CHUCK PALAHNIUK FOTO: The Huffington Post |
Há uma actualidade perversa no livro Make Something Up, a primeira colecção de narrativas (22 contos e uma novela) de Chuck Palahniuk: as suas histórias efusivamente absurdas, por vezes dantescas, conservam sempre qualquer coisa de realista e carnal que nos remete para as perplexidades do presente — e, para sermos completamente claros, para as atribulações (absurdas & realistas, hélas!) da América de Donald Trump.
Em boa verdade, trata-se de uma alucinação, porventura realista, mas cronologicamente infundada: Make Something Up teve a sua primeira edição em 2015 e, além do mais, está longe de se poder definir como um livro à procura de ser profético. Digamos que Palahniuk não se poupa a esforços, por vezes também eles à beira do absurdo, para nos enredar numa sensação de assombramento, como se as suas histórias nos levassem a redefinir, num misto de objectividade e paranóia, as fronteiras do próprio real — aliás, o subtítulo do livro avisa-nos que, depois de lidas, tais histórias nunca mais nos abandonarão: "Stories you can't unread".

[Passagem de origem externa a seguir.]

-- ==== Sys2Proof/Tests/Slice0.lean ====
section
/-! SUPPORT. Tests, with expected results from `spec/95_test_vectors.md` (its parts S and V) or read off the encoding tables of
`spec/30_encoding.md`, and for every statement with hypotheses a witness that meets them. -/

open Sys2Proof Sys2Proof.Machine

namespace Sys2Proof.Tests

/-! ## Helpers -/

/-- A field of the next state, if there is one. -/
def after {α : Type} (o : Host.Outcome State Fault Refusal) (f : State → α) : Option α :=
  match o with
  | .next t    => some (f t)
  | .fault _   => none
  | .refused _ => none

/-- Reset, with the environment's next answers. -/
def hearing (levels : List Bool) : State := { State.reset with levels := levels }

/-- One step from `s` with the word about to be written to `CMD`. -/
def run (w : Nat) (s : State) : Host.Outcome State Fault Refusal := step (s.withFetchWord 16 w)

/-- Reset, with one input to come that waits for `BUSY = 0`. -/
def idle (i : Input) : State := { State.reset with inputs := [⟨none, i⟩] }

/-- In the middle of `OWRST` (after its first primitive), with one input due now. -/
def inReset (i : Input) : State :=
  { State.reset with busy := true, opc := 1, stp := 1, drv := true, lt := [.low], inputs := [⟨some 0, i⟩] }

/-- Reset, with an input that lands after `n` primitives of the next operation. -/
def during (n : Nat) (i : Input) : State := { State.reset with inputs := [⟨some n, i⟩] }

/-- A device holds the line low. -/
def wedged (hangs : Bool) : State := { State.reset with held := true, cfg := { Cfg.default with wedgeHangs := hangs } }

/-- The glyph codes with those indices in the default table. -/
def glyphs (l : List Nat) : List Byte := l.map (glyphAt Cfg.default)

/-! ## Well-formedness -/

theorem test_wf_refuses_a_two_bit_operand : Instr.wf (.owwbit 0x02) = false := by decide
theorem test_wf_refuses_the_top_bit : Instr.wf (.owwbit 0x80) = false := by decide
theorem test_wf_takes_both_bits : Instr.wf (.owwbit 0) = true ∧ Instr.wf (.owwbit 1) = true := by decide

/-! ## Words written out bit by bit (R80, R83): mbz, opc, imm8 -/

theorem test_word_owrst : decode 0b0000_0001_00000000 = .ok .owrst := by decide
theorem test_word_owwbit : decode 0b0000_0010_00000001 = .ok (.owwbit 1) := by decide
theorem test_word_owrbit : decode 0b0000_0011_00000000 = .ok .owrbit := by decide
theorem test_word_owwbyte : decode 0b0000_0100_11001100 = .ok (.owwbyte 0b11001100) := by decide
theorem test_word_owrbyte : decode 0b0000_0101_00000000 = .ok .owrbyte := by decide
theorem test_word_brev : decode 0b0000_0110_00010010 = .ok (.brev 0x12) := by decide
theorem test_word_cvt1 : decode 0b0000_0111_00000000 = .ok .cvt1 := by decide
theorem test_word_cvt2 : decode 0b0000_1000_00000000 = .ok .cvt2 := by decide
theorem test_word_enc : decode 0b0000_1001_00000000 = .ok .enc := by decide
theorem test_word_dput : decode 0b0000_1010_00000000 = .ok .dput := by decide

/-- The illegal words of V1. -/
theorem test_illegal_words :
    ∀ w ∈ ([0x0000, 0x0101, 0x0202, 0x02FF, 0x0380, 0x0501, 0x0A01, 0x0B00, 0x0F00, 0x1100, 0x8100, 0xFFFF] : List Nat),
      decodeTableWord 16 w = none := by decide

theorem test_table_word : decodeTableWord 16 0x06A5 = some (.brev 0xA5) ∧ decodeTableWord 16 0x0A00 = some .dput := by decide
theorem test_encode : encode (.owwbyte 0x44) = 0x0444 ∧ encode .dput = 0x0A00 ∧ encode (.owwbit 1) = 0x0201 := by decide

/-! ## The bus commands (V2, V3) -/

/-- `RST(0)`, `PRES = 1`. -/
theorem test_owrst_presence : after (run 0x0100 (hearing [false])) (fun t => (t.lt, t.pres, t.statusBits)) =
    some ([.low, .wait 480, .rel, .wait 85, .sample false, .wait 395], true, 0x02) := by decide
theorem test_owrst_no_device : after (run 0x0100 (hearing [true])) (fun t => (t.pres, t.statusBits)) = some (false, 0x00) := by
  decide

/-- `W1`, and `W0` with the other configuration of V2. -/
theorem test_owwbit_one : after (run 0x0201 State.reset) (fun t => t.lt) = some [.low, .wait 14, .rel, .wait 47] := by decide
theorem test_owwbit_zero_other_cfg :
    after (run 0x0200 { State.reset with cfg := { Cfg.default with tW1L := 6, tW0L := 60, tWslot := 70 } }) (fun t => t.lt) =
      some [.low, .wait 60, .rel, .wait 10] := by decide

/-- `R(1)`, `RBIT = 1`, `STATUS = 0x04`. -/
theorem test_owrbit_high : after (run 0x0300 (hearing [true])) (fun t => (t.lt, t.statusBits)) =
    some ([.low, .wait 1, .rel, .wait 13, .sample true, .wait 47], 0x04) := by decide
theorem test_owrbit_low :
    after (run 0x0300 { hearing [false] with rbit := true }) (fun t => (t.rbit, t.pres)) = some (false, false) := by decide

/-- The slots of 0xCC and 0x01. -/
theorem test_owwbyte_cc : after (run 0x04CC State.reset) (fun t => (lowPulses t.lt, t.lt.length, t.sr)) =
    some ([60, 60, 14, 14, 60, 60, 14, 14], 32, 0) := by decide
theorem test_owwbyte_01 : after (run 0x0401 State.reset) (fun t => (lowPulses t.lt, t.drv)) =
    some ([14, 60, 60, 60, 60, 60, 60, 60], false) := by decide

theorem test_owrbyte_91 : after (run 0x0500 (hearing [true, false, false, false, true, false, false, true]))
    (fun t => (t.sr, t.rdata, t.lt.length)) = some (0x89, 0x91, 48) := by decide
theorem test_owrbyte_last_bit : after (run 0x0500 (hearing [false, false, false, false, false, false, false, true]))
    (fun t => (t.sr, t.rdata, t.rbit)) = some (0x01, 0x80, false) := by decide

theorem test_brev_12 : after (run 0x0612 State.reset) (fun t => (t.rdata, t.lt)) = some (0x48, []) := by decide
theorem test_brev_7f : after (run 0x067F State.reset) (fun t => t.rdata) = some 0xFE := by decide

/-! ## The wedged line (R133, D21) -/

/-- A held line sticks the operation at its first `DriveLow()`; a byte is in `SR` by then. -/
theorem test_wedge_sticks : after (run 0x04CC (wedged true)) (fun t => (t.hung, t.busy, t.lt, t.sr, t.stp)) =
    some (true, true, [], 0xCC, 1) := by decide
/-- A line that reads low by the environment's answer sticks it too, and one that reads high does not; the answer is used up. -/
theorem test_wedge_reads_low :
    after (exec .owrst { wedged true with held := false, levels := [false, true] }) (fun t => (t.hung, t.levels)) =
      some (true, [true]) ∧
    after (exec .owrst { wedged true with held := false, levels := [true, false] }) (fun t => (t.hung, t.pres, t.levels)) =
      some (false, true, []) := by decide
/-- A device that frees the line between acceptance and the first `DriveLow()` lets the operation run. -/
theorem test_wedge_freed_in_time :
    after (exec (.owwbyte 0xCC) { wedged true with levels := [true], inputs := [⟨some 1, .hold false⟩] })
      (fun t => (t.hung, t.lt.length, t.busy)) = some (false, 32, false) := by decide
/-- One that seizes it in between sticks it, and one that seizes it later does not. -/
theorem test_wedge_seized :
    after (exec (.owwbyte 0xCC) { wedged true with held := false, levels := [true], inputs := [⟨some 1, .hold true⟩] })
      (fun t => (t.hung, t.lt)) = some (true, []) ∧
    after (exec (.owwbyte 0xCC) { wedged true with held := false, levels := [true], inputs := [⟨some 2, .hold true⟩] })
      (fun t => (t.hung, t.lt.length)) = some (false, 32) := by decide

/-! ## The encoder (V4, V5, V6) -/

theorem test_cvt1_lowest : after (run 0x0700 { State.reset with raw := 0x8000 }) (fun t => (t.mag, t.fmt, t.raw)) =
    some (20480, 0x81, 0x8000) := by decide
theorem test_cvt1_minus_zero : after (run 0x0700 { State.reset with raw := 0xFFFF }) (fun t => (t.mag, t.fmt)) =
    some (0, 0x81) := by decide
theorem test_cvt2_sign_changes : after (run 0x0800 { State.reset with raw := 0xFF5E }) (fun t => (t.mag, t.fmt)) =
    some (137, 0x01) := by decide
theorem test_cvt2_minus_zero : after (run 0x0800 { State.reset with raw := 0xFEE3 }) (fun t => (t.mag, t.fmt)) =
    some (0, 0x81) := by decide

/-- S4. -/
theorem test_enc_205 : after (run 0x0900 { State.reset with mag := 205, fmt := 0x81 }) (fun t => (t.seq.toList, t.ovf, t.bcd)) =
    some (glyphs [5, 10, 2, 20, 21, 21, 21, 21], false, 0) := by decide
/-- The nearest refused input of V5. -/
theorem test_enc_overflow : after (run 0x0900 { State.reset with mag := 10000000, fmt := 0x80 }) (fun t => (t.ovf, t.busy)) =
    some (true, false) := by decide

theorem test_dput_order :
    after (run 0x0A00 { State.reset with seq := #v[0x6D, 0xBF, 0x5B, 0x40, 0, 0, 0, 0] })
      (fun t => t.sink.map fun e => (e.pos.val, e.code)) =
    some [(0, 0x6D), (1, 0xBF), (2, 0x5B), (3, 0x40), (4, 0), (5, 0), (6, 0), (7, 0)] := by decide
theorem test_dput_after_reset : after (run 0x0A00 State.reset) (fun t => (t.sink.length, t.lt)) = some (8, []) := by decide

/-- The packed digits and the other switch of V5. -/
theorem test_pack : packDigits 4294967295 = (0x94967295, 42) := by decide
theorem test_enc_blank_dp_zero :
    after (run 0x0900 { State.reset with mag := 50, fmt := 0x02, cfg := { Cfg.default with blankDpZero := true } })
      (fun t => t.seq.toList) = some (glyphs [0, 5, 21, 21, 21, 21, 21, 21]) := by decide

/-! ## The host (V7) -/

theorem test_write_fmt_masks : after (step (idle (.write 5 0x7A))) (fun t => t.fmt) = some 0x02 := by decide
theorem test_write_raw : after (step (idle (.write 3 0x12345678))) (fun t => t.raw) = some 0x5678 := by decide
theorem test_write_seq_does_nothing : after (step (idle (.write 8 0x55))) (fun t => (t.seq[0], t.statusBits)) = some (0, 0) := by
  decide
theorem test_read_glyph : after (step (idle (.read 0x24))) (fun t => t.got) = some [⟨0x24, 0x40⟩] := by decide
theorem test_illegal_word : after (step (idle (.write 0 0x0000))) (fun t => t.statusBits) = some 0x10 := by decide
theorem test_high_half_ignored :
    after (step { hearing [false] with inputs := [⟨none, .write 0 0xABCD0100⟩] }) (fun t => t.pres) = some true := by decide
/-- A write of a command word in the middle of `OWRST`: dropped, `CERR`, and no byte is sent. -/
theorem test_busy_write :
    after (exec .owrst { hearing [false] with inputs := [⟨some 3, .write 0 0x04CC⟩] })
      (fun t => (t.cerr, t.ill, t.pres, t.lt.length, t.busy)) = some (true, false, true, 6, false) := by decide

/-! ## Witnesses: the hypotheses of each statement met together -/

/-- The next operation is left alone by the host, and the line is usable. -/
theorem witness_quiet_usable_wf : State.reset.quiet = true ∧ State.reset.lineUsable = true ∧ State.reset.cfg.wf = true := by decide

/-- The same with an input that waits, on a held line that does not hang. -/
theorem witness_quiet_held :
    ({ wedged false with inputs := [⟨none, .read 2⟩] } : State).quiet = true ∧ (wedged false).lineUsable = true ∧
    (wedged false).held = true ∧ (wedged false).cfg.wedgeHangs = false ∧ (wedged false).cfg.wf = true := by decide

/-- A usable line under `WEDGE_HANGS`: it reads high when asked. -/
theorem witness_usable_under_wedgeHangs :
    ({ wedged true with held := false, levels := [true] } : State).lineUsable = true ∧
    ({ wedged true with held := false, levels := [true] } : State).quiet = true ∧ (wedged true).cfg.wf = true := by decide

theorem witness_DecodeOfEncodeIsTheCommand : Instr.wf (.owwbit 1) = true ∧ Instr.wf (.owwbyte 0xFF) = true := by decide
theorem witness_EncodeOfDecodedIsTheWord : decode 0x0201 = .ok (.owwbit 1) ∧ decode 0x06FF = .ok (.brev 0xFF) := by decide
theorem witness_LegalWordsSelectExactlyOneRow :
    decode 0x0201 = .ok (.owwbit 1) ∧ (⟨"OWWBIT", 0x0200, 0xFFFE⟩ : OpcodeRow) ∈ opcodeMap ∧
    (⟨"OWWBIT", 0x0200, 0xFFFE⟩ : OpcodeRow).selects 0x0201 = true := by decide
theorem witness_StepRunsTheDecodedCommand :
    (idle (.write 0 0xABCD0A00)).busy = false ∧ (idle (.write 0 0xABCD0A00)).inputs = ⟨none, .write 0 0xABCD0A00⟩ :: [] ∧
    decode (BitVec.setWidth 16 (0xABCD0A00 : Word)) = .ok .dput := by decide
theorem witness_AcceptanceLatchesTheWordAndSetsBusy : decode 0x04CC = .ok .owskip := by decide

/-- The read lands before the first primitive, and before the last. -/
theorem witness_StatusShowsBusyWhileAnOperationRuns :
    State.reset.lineUsable = true ∧ (during 0 (.read 1)).inputs = ⟨some 0, .read 0x01⟩ :: [] ∧
    State.quiet { during 0 (.read 1) with inputs := [] } = true ∧ 0 < (progOf Cfg.default .owrst).length ∧
    7 < (progOf Cfg.default .owrst).length := by decide
theorem witness_IdleBlockStaysAsItIs : State.reset.busy = false ∧ State.reset.inputs = [] := by decide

A certa altura, numa das histórias, 'Inclinations' (a novela, precisamente), há uma personagem que proclama uma espécie de axioma religioso: "A minha ideia de Inferno seria chegar ao Céu e ser forçado a fingir que sou como vocês até ao fim da eternidade." Delícias da misantropia? Sem dúvida, embora enraizadas num surreal universo alternativo, mais exactamente um "hospital" especializado em "curar" adolescentes que revelem tendências homossexuais... Parábola libertadora? Talvez, embora os "doentes" sejam, no essencial, heterossexuais e fingidores, aceitando ser "tratados" para extrair vantagens financeiras dos seus angustiados progenitores...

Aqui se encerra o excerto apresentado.